Lily se puso rígida al oír el irónico comentario.
— Oh, gracias — tartamudeó y en aquel momento vio un coche de punto bajar con lentitud por la Avenida Madison y lo llamó con un desesperado ademán —. Es usted muy amable, pero no quiero causarle tantas molestias — añadió, alargando la mano al señor Rosedale y saltando, sin hacer caso de las protestas de éste, al vehículo salvador, desde cuyo interior gritó una orden al cochero con voz entrecortada.

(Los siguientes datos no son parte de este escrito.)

/-! ### State.modLatch -/

@[simp] theorem State.modLatch_pending (a f) : (s.modLatch a f).pending = s.pending := rfl
@[simp] theorem State.modLatch_freeCtr (a f) : (s.modLatch a f).freeCtr = s.freeCtr := rfl
@[simp] theorem State.modLatch_regs (a f) : (s.modLatch a f).regs = s.regs := rfl
@[simp] theorem State.modLatch_mem (a f) : (s.modLatch a f).mem = s.mem := rfl
@[simp] theorem State.modLatch_spad (a f) : (s.modLatch a f).spad = s.spad := rfl
@[simp] theorem State.modLatch_spadEcc (a f) : (s.modLatch a f).spadEcc = s.spadEcc := rfl
@[simp] theorem State.modLatch_spadOwed (a f) : (s.modLatch a f).spadOwed = s.spadOwed := rfl
@[simp] theorem State.modLatch_cores (a f) : (s.modLatch a f).cores = s.cores := rfl
@[simp] theorem State.modLatch_jobs (a f) : (s.modLatch a f).jobs = s.jobs := rfl
@[simp] theorem State.modLatch_progs (a f) : (s.modLatch a f).progs = s.progs := rfl
@[simp] theorem State.modLatch_flog (a f) : (s.modLatch a f).flog = s.flog := rfl
@[simp] theorem State.modLatch_smem (a f) : (s.modLatch a f).smem = s.smem := rfl
@[simp] theorem State.modLatch_qm (a f) : (s.modLatch a f).qm = s.qm := rfl
@[simp] theorem State.modLatch_seqs (a f) : (s.modLatch a f).seqs = s.seqs := rfl
@[simp] theorem State.modLatch_wintab (a f) : (s.modLatch a f).wintab = s.wintab := rfl
@[simp] theorem State.modLatch_fab (a f) : (s.modLatch a f).fab = s.fab := rfl
@[simp] theorem State.modLatch_ports (a f) : (s.modLatch a f).ports = s.ports := rfl
@[simp] theorem State.modLatch_carts (a f) : (s.modLatch a f).carts = s.carts := rfl
@[simp] theorem State.modLatch_recov (a f) : (s.modLatch a f).recov = s.recov := rfl
@[simp] theorem State.modLatch_obs (a f) : (s.modLatch a f).obs = s.obs := rfl
@[simp] theorem State.modLatch_power (a f) : (s.modLatch a f).power = s.power := rfl
@[simp] theorem State.modLatch_host (a f) : (s.modLatch a f).host = s.host := rfl
@[simp] theorem State.modLatch_trust (a f) : (s.modLatch a f).trust = s.trust := rfl
@[simp] theorem State.modLatch_start (a f) : (s.modLatch a f).start = s.start := rfl
@[simp] theorem State.modLatch_latches (a f) : (s.modLatch a f).latches = s.latches.set {} a (f (s.latches.get {} a)) := rfl
@[simp] theorem State.modLatch_limitCtx (a f) : (s.modLatch a f).limitCtx = s.limitCtx := rfl
@[simp] theorem State.modLatch_rd (a f n) : (s.modLatch a f).rd n = s.rd n := rfl

/-! ### State.setSeq -/

@[simp] theorem State.setSeq_pending (q x) : (s.setSeq q x).pending = s.pending := rfl
@[simp] theorem State.setSeq_freeCtr (q x) : (s.setSeq q x).freeCtr = s.freeCtr := rfl
@[simp] theorem State.setSeq_regs (q x) : (s.setSeq q x).regs = s.regs := rfl
@[simp] theorem State.setSeq_mem (q x) : (s.setSeq q x).mem = s.mem := rfl
@[simp] theorem State.setSeq_spad (q x) : (s.setSeq q x).spad = s.spad := rfl
@[simp] theorem State.setSeq_spadEcc (q x) : (s.setSeq q x).spadEcc = s.spadEcc := rfl
@[simp] theorem State.setSeq_spadOwed (q x) : (s.setSeq q x).spadOwed = s.spadOwed := rfl
@[simp] theorem State.setSeq_cores (q x) : (s.setSeq q x).cores = s.cores := rfl
@[simp] theorem State.setSeq_jobs (q x) : (s.setSeq q x).jobs = s.jobs := rfl
@[simp] theorem State.setSeq_progs (q x) : (s.setSeq q x).progs = s.progs := rfl
@[simp] theorem State.setSeq_flog (q x) : (s.setSeq q x).flog = s.flog := rfl
@[simp] theorem State.setSeq_smem (q x) : (s.setSeq q x).smem = s.smem := rfl
@[simp] theorem State.setSeq_qm (q x) : (s.setSeq q x).qm = s.qm := rfl
@[simp] theorem State.setSeq_seqs (q x) : (s.setSeq q x).seqs = s.seqs.set {} q x := rfl
@[simp] theorem State.setSeq_wintab (q x) : (s.setSeq q x).wintab = s.wintab := rfl
@[simp] theorem State.setSeq_fab (q x) : (s.setSeq q x).fab = s.fab := rfl
@[simp] theorem State.setSeq_ports (q x) : (s.setSeq q x).ports = s.ports := rfl
@[simp] theorem State.setSeq_carts (q x) : (s.setSeq q x).carts = s.carts := rfl
@[simp] theorem State.setSeq_recov (q x) : (s.setSeq q x).recov = s.recov := rfl
@[simp] theorem State.setSeq_obs (q x) : (s.setSeq q x).obs = s.obs := rfl
@[simp] theorem State.setSeq_power (q x) : (s.setSeq q x).power = s.power := rfl
@[simp] theorem State.setSeq_host (q x) : (s.setSeq q x).host = s.host := rfl
@[simp] theorem State.setSeq_trust (q x) : (s.setSeq q x).trust = s.trust := rfl
@[simp] theorem State.setSeq_start (q x) : (s.setSeq q x).start = s.start := rfl
@[simp] theorem State.setSeq_latches (q x) : (s.setSeq q x).latches = s.latches := rfl
@[simp] theorem State.setSeq_limitCtx (q x) : (s.setSeq q x).limitCtx = s.limitCtx := rfl
@[simp] theorem State.setSeq_rd (q x n) : (s.setSeq q x).rd n = s.rd n := rfl

/-! ### State.modSeq -/

@[simp] theorem State.modSeq_pending (q f) : (s.modSeq q f).pending = s.pending := rfl
@[simp] theorem State.modSeq_freeCtr (q f) : (s.modSeq q f).freeCtr = s.freeCtr := rfl
@[simp] theorem State.modSeq_regs (q f) : (s.modSeq q f).regs = s.regs := rfl
@[simp] theorem State.modSeq_mem (q f) : (s.modSeq q f).mem = s.mem := rfl
@[simp] theorem State.modSeq_spad (q f) : (s.modSeq q f).spad = s.spad := rfl
@[simp] theorem State.modSeq_spadEcc (q f) : (s.modSeq q f).spadEcc = s.spadEcc := rfl
@[simp] theorem State.modSeq_spadOwed (q f) : (s.modSeq q f).spadOwed = s.spadOwed := rfl
@[simp] theorem State.modSeq_cores (q f) : (s.modSeq q f).cores = s.cores := rfl
@[simp] theorem State.modSeq_jobs (q f) : (s.modSeq q f).jobs = s.jobs := rfl
@[simp] theorem State.modSeq_progs (q f) : (s.modSeq q f).progs = s.progs := rfl
@[simp] theorem State.modSeq_flog (q f) : (s.modSeq q f).flog = s.flog := rfl
@[simp] theorem State.modSeq_smem (q f) : (s.modSeq q f).smem = s.smem := rfl
@[simp] theorem State.modSeq_qm (q f) : (s.modSeq q f).qm = s.qm := rfl
@[simp] theorem State.modSeq_seqs (q f) : (s.modSeq q f).seqs = s.seqs.set {} q (f (s.seq q)) := rfl
@[simp] theorem State.modSeq_wintab (q f) : (s.modSeq q f).wintab = s.wintab := rfl
@[simp] theorem State.modSeq_fab (q f) : (s.modSeq q f).fab = s.fab := rfl
@[simp] theorem State.modSeq_ports (q f) : (s.modSeq q f).ports = s.ports := rfl
@[simp] theorem State.modSeq_carts (q f) : (s.modSeq q f).carts = s.carts := rfl
@[simp] theorem State.modSeq_recov (q f) : (s.modSeq q f).recov = s.recov := rfl
@[simp] theorem State.modSeq_obs (q f) : (s.modSeq q f).obs = s.obs := rfl
@[simp] theorem State.modSeq_power (q f) : (s.modSeq q f).power = s.power := rfl
@[simp] theorem State.modSeq_host (q f) : (s.modSeq q f).host = s.host := rfl
@[simp] theorem State.modSeq_trust (q f) : (s.modSeq q f).trust = s.trust := rfl
@[simp] theorem State.modSeq_start (q f) : (s.modSeq q f).start = s.start := rfl
@[simp] theorem State.modSeq_latches (q f) : (s.modSeq q f).latches = s.latches := rfl
@[simp] theorem State.modSeq_limitCtx (q f) : (s.modSeq q f).limitCtx = s.limitCtx := rfl
@[simp] theorem State.modSeq_rd (q f n) : (s.modSeq q f).rd n = s.rd n := rfl

/-! ### State.setSlot -/

@[simp] theorem State.setSlot_pending (q k x) : (s.setSlot q k x).pending = s.pending := rfl
@[simp] theorem State.setSlot_freeCtr (q k x) : (s.setSlot q k x).freeCtr = s.freeCtr := rfl
@[simp] theorem State.setSlot_regs (q k x) : (s.setSlot q k x).regs = s.regs := rfl
@[simp] theorem State.setSlot_mem (q k x) : (s.setSlot q k x).mem = s.mem := rfl
@[simp] theorem State.setSlot_spad (q k x) : (s.setSlot q k x).spad = s.spad := rfl
@[simp] theorem State.setSlot_spadEcc (q k x) : (s.setSlot q k x).spadEcc = s.spadEcc := rfl
@[simp] theorem State.setSlot_spadOwed (q k x) : (s.setSlot q k x).spadOwed = s.spadOwed := rfl
@[simp] theorem State.setSlot_cores (q k x) : (s.setSlot q k x).cores = s.cores := rfl
@[simp] theorem State.setSlot_jobs (q k x) : (s.setSlot q k x).jobs = s.jobs := rfl
@[simp] theorem State.setSlot_progs (q k x) : (s.setSlot q k x).progs = s.progs := rfl
@[simp] theorem State.setSlot_flog (q k x) : (s.setSlot q k x).flog = s.flog := rfl
@[simp] theorem State.setSlot_smem (q k x) : (s.setSlot q k x).smem = s.smem := rfl
@[simp] theorem State.setSlot_qm (q k x) : (s.setSlot q k x).qm = s.qm := rfl
@[simp] theorem State.setSlot_wintab (q k x) : (s.setSlot q k x).wintab = s.wintab := rfl
@[simp] theorem State.setSlot_fab (q k x) : (s.setSlot q k x).fab = s.fab := rfl
@[simp] theorem State.setSlot_ports (q k x) : (s.setSlot q k x).ports = s.ports := rfl
@[simp] theorem State.setSlot_carts (q k x) : (s.setSlot q k x).carts = s.carts := rfl
@[simp] theorem State.setSlot_recov (q k x) : (s.setSlot q k x).recov = s.recov := rfl
@[simp] theorem State.setSlot_obs (q k x) : (s.setSlot q k x).obs = s.obs := rfl
@[simp] theorem State.setSlot_power (q k x) : (s.setSlot q k x).power = s.power := rfl
@[simp] theorem State.setSlot_host (q k x) : (s.setSlot q k x).host = s.host := rfl
@[simp] theorem State.setSlot_trust (q k x) : (s.setSlot q k x).trust = s.trust := rfl
@[simp] theorem State.setSlot_start (q k x) : (s.setSlot q k x).start = s.start := rfl
@[simp] theorem State.setSlot_latches (q k x) : (s.setSlot q k x).latches = s.latches := rfl
@[simp] theorem State.setSlot_limitCtx (q k x) : (s.setSlot q k x).limitCtx = s.limitCtx := rfl
@[simp] theorem State.setSlot_rd (q k x n) : (s.setSlot q k x).rd n = s.rd n := rfl

end Sys2Proof.Machine
end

Se apoyó en el respaldo con un suspiro.
¿Por qué una chica tenía que pagar tan cara la menor desviación de la rutina? ¿Por qué no se podía obrar con naturalidad sin tener que ocultarse tras una estructura de disimulo? Al ir al piso de Lawrence Selden había cedido a un impulso momentáneo, ¡y eran tan raras las veces que podía permitirse el lujo de un impulso! De todos modos, éste le costaría bastante más de lo que podía permitirse. La molestaba ver que, a pesar de tantos años de vigilancia, había cometido dos torpezas en cinco minutos. Aquella estúpida historia de la modista ya era por sí sola bastante grave; ¡con lo fácil que habría sido decirle a Rosedale que había ido a tomar el té con Selden! La mera constatación del hecho lo habría vuelto inocuo. Pero, después de dejarse sorprender en una mentira, era doblemente estúpido desairar al testigo de su falsedad. Si hubiera tenido la presencia de ánimo de permitir a Rosedale acompañarla a la estación, el privilegio podría haber comprado su silencio. Éste contaba con la exactitud de su raza para la apreciación de valores y ser visto en el andén a una hora de intenso tráfico en compañía de la señorita Lily Bart habría equivalido a tener dinero en el bolsillo, como él mismo diría. Estaba enterado, por supuesto, de que había una gran reunión en Bellomont y la posibilidad de ser tomado por un invitado de la señora Trenor entraba sin duda en sus cálculos. El señor Rosedale se hallaba todavía en una fase de su ascenso social en la que no carecía de importancia producir tales impresiones.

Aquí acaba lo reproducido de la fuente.